-- ==== Sys2Proof/Config.lean ====
section
/-! DEFINITION. What the spec leaves open: free values and the functions of the off-model cryptography, all opaque constants. -/

namespace Sys2Proof.Config

/-- A value the spec leaves open, as a natural number: the `n`-th one the machine took. Nothing constrains it. -/
opaque freeNat : Nat → Nat

/-- By how many units of 2^−24 cycle the steering engine's phase of an element lies off the exact one (R229), for a carrier code, an azimuth, an
elevation and a position: the spec states a bound of 0.01° and no exact bits. -/
opaque steerErr (code az el x y z : Nat) : Int

/-- Fractional bits that the steering engine keeps after its `k`-th product (R229): the spec rounds each product and states no width. -/
opaque steerBits (k : Nat) : Nat

/-- By how many LSB a transform's output lies off the exact one (R188, R189), for its input and the output's index: the spec bounds it by 2. -/
opaque dftErr (x : List (Int × Int)) (i : Nat) : Int × Int

/-- The rate-change filters of R123: interpolation of a carrier by 2^m, by 3, by 2; decimation by 4, of a carrier by 2^m. -/
inductive RateFilter where
  | carrierUp | up3 | up2 | down4 | carrierDown
deriving DecidableEq, Repr

/-- A sample of a rate-change filter's output before rounding, in 2^−16 of the output's LSB, from the input samples around it: `phase` is its place
between two input samples, `m` the exponent of a carrier filter. The spec states the filters' responses and not their taps. -/
opaque rateFilter (f : RateFilter) (m phase : Nat) (w : List (Int × Int)) : Int × Int

/-- Sample `i` of the decimation of a PRACH engine (R193) to `size` samples a repetition, from the occasion's samples, in their unit. -/
opaque prachFilter (size : Nat) (x : List (Int × Int)) (i : Nat) : Int × Int

/-- The first 8 bytes of HMAC-SHA-384 under a session key (R439): a function of the key and of the bytes it covers. -/
opaque hmacTag : Nat → List Byte → List Byte

/-- SHA-384 over a list of bytes, as a number (R439, R441, R549, R551). -/
opaque sha384 : List Byte → Nat

/-- What a signed object says (R433, R547 to R549, R553), however its bytes are laid out: its kind (0 IMAGE, 1 kernel, 2 KEYOP, 3 debug
token); the target SIREV; the SHA-384 of the two public keys it carries and of its manifest; version and SVN; the flag ADVANCE;
whether every segment has the hash its manifest states; for a kernel the cores, the entry bundle, the customer slot and the
segments (bank 0 X, 1 Y, 2 C; offset; bytes); for a KEYOP its operation (0 PROGRAM_CUST, 1 REVOKE_CUST, 2 REVOKE_VENDOR, 3
DEBUG_DISABLE) and slot; the UID and the nonce it is bound to. -/
structure Signed where
  kind : Nat
  sirev : Nat
  ed : Nat
  ml : Nat
  hash : Nat
  version : Nat
  svn : Nat
  advance : Bool
  segsOk : Bool
  cores : Nat
  entry : Nat
  slot : Nat
  segs : List (Nat × Nat × List Byte)
  op : Nat
  uid : Nat
  nonce : Nat
deriving DecidableEq, Repr, Inhabited

/-- The signed object that bytes spell. The spec names its contents and not its layout. -/
opaque signed : List Byte → Signed

/-- Whether the boot configuration that comes with an image names the device a worker (R45). The spec does not say where it lies. -/
opaque bootWorker : List Byte → Bool

/-- Whether both signatures of a signed object are valid under the two public keys it carries (R547). -/
opaque sigValid : List Byte → Bool

/-- Whether a SESSION_FINISH payload holds valid signatures, by the credential with the two key hashes, over the transcript's hash
(R441). -/
opaque credValid : Nat → Nat → Nat → List Byte → Bool

/-- The SHA-384 hashes of a slot's public keys as OTP holds them at delivery (R547): Ed25519, then ML-DSA-65. -/
opaque slotHash : Nat → Nat × Nat

/-- The nonce that Thistle gave over JTAG (R553). -/
opaque jtagNonce : Nat

/-- The 48-byte session key derived by HKDF-SHA-384 from the transcript of R441: `false` K_cmd, `true` K_rsp. -/
opaque sessionKey : Bool → List Byte → Nat

/-- The device's answer to the key exchange of R441 (its X25519 share and ML-KEM-768 ciphertext) for a request. -/
opaque keyShare : List Byte → List Byte

/-- The identity keys' signatures over a report (R551): Ed25519 (64 bytes), then ML-DSA-65 (3,309 bytes). -/
opaque identitySign : List Byte → List Byte

/-- The device's identity public keys (R551): Ed25519 (32 bytes), then ML-DSA-65 (1,952 bytes). -/
opaque identityKeys : List Byte

/-- The unique identifier of the device (R551), 64 bits. -/
opaque uid : Nat

/-- Which source a MOVS names by its other fields (R418): the remainder by 3 is 0 for Pa, 1 for Ma, 2 for SR. The spec states no encoding. -/
opaque movsSource : Nat → Nat

/-- The records of the firmware's event log (R467) from a given one on, at most so many, as they stand at the `n`-th open value the machine
took. The spec states neither what a record holds nor its layout. -/
opaque logRecords (n first most : Nat) : List Byte

/-- The spare rows that a bank of SMEM (0) or BMEM (1) uses, 64 and 65 being the spare banks of SMEM: from the row repair map fixed at manufacture
(R478). -/
opaque spareRows (m bank : Nat) : Nat

/-- The calibration pilot's sample (R399) for an attenuation below full scale: the spec says that it is a fixed pseudo-noise sequence of 4,096
complex samples, band-limited about the LO, and states no sample. -/
opaque pilot (att n : Nat) : Int × Int

end Sys2Proof.Config
end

About this exercise:
Give only the lines from the one holding "segs : List (Nat × Nat × List Byte)" through the one holding "opaque movsSource : Nat → Nat", each restated exactly as it appears above.

Answer section:
  segs : List (Nat × Nat × List Byte)
  op : Nat
  uid : Nat
  nonce : Nat
deriving DecidableEq, Repr, Inhabited

/-- The signed object that bytes spell. The spec names its contents and not its layout. -/
opaque signed : List Byte → Signed

/-- Whether the boot configuration that comes with an image names the device a worker (R45). The spec does not say where it lies. -/
opaque bootWorker : List Byte → Bool

/-- Whether both signatures of a signed object are valid under the two public keys it carries (R547). -/
opaque sigValid : List Byte → Bool

/-- Whether a SESSION_FINISH payload holds valid signatures, by the credential with the two key hashes, over the transcript's hash
(R441). -/
opaque credValid : Nat → Nat → Nat → List Byte → Bool

/-- The SHA-384 hashes of a slot's public keys as OTP holds them at delivery (R547): Ed25519, then ML-DSA-65. -/
opaque slotHash : Nat → Nat × Nat

/-- The nonce that Thistle gave over JTAG (R553). -/
opaque jtagNonce : Nat

/-- The 48-byte session key derived by HKDF-SHA-384 from the transcript of R441: `false` K_cmd, `true` K_rsp. -/
opaque sessionKey : Bool → List Byte → Nat

/-- The device's answer to the key exchange of R441 (its X25519 share and ML-KEM-768 ciphertext) for a request. -/
opaque keyShare : List Byte → List Byte

/-- The identity keys' signatures over a report (R551): Ed25519 (64 bytes), then ML-DSA-65 (3,309 bytes). -/
opaque identitySign : List Byte → List Byte

/-- The device's identity public keys (R551): Ed25519 (32 bytes), then ML-DSA-65 (1,952 bytes). -/
opaque identityKeys : List Byte

/-- The unique identifier of the device (R551), 64 bits. -/
opaque uid : Nat

/-- Which source a MOVS names by its other fields (R418): the remainder by 3 is 0 for Pa, 1 for Ma, 2 for SR. The spec states no encoding. -/
opaque movsSource : Nat → Nat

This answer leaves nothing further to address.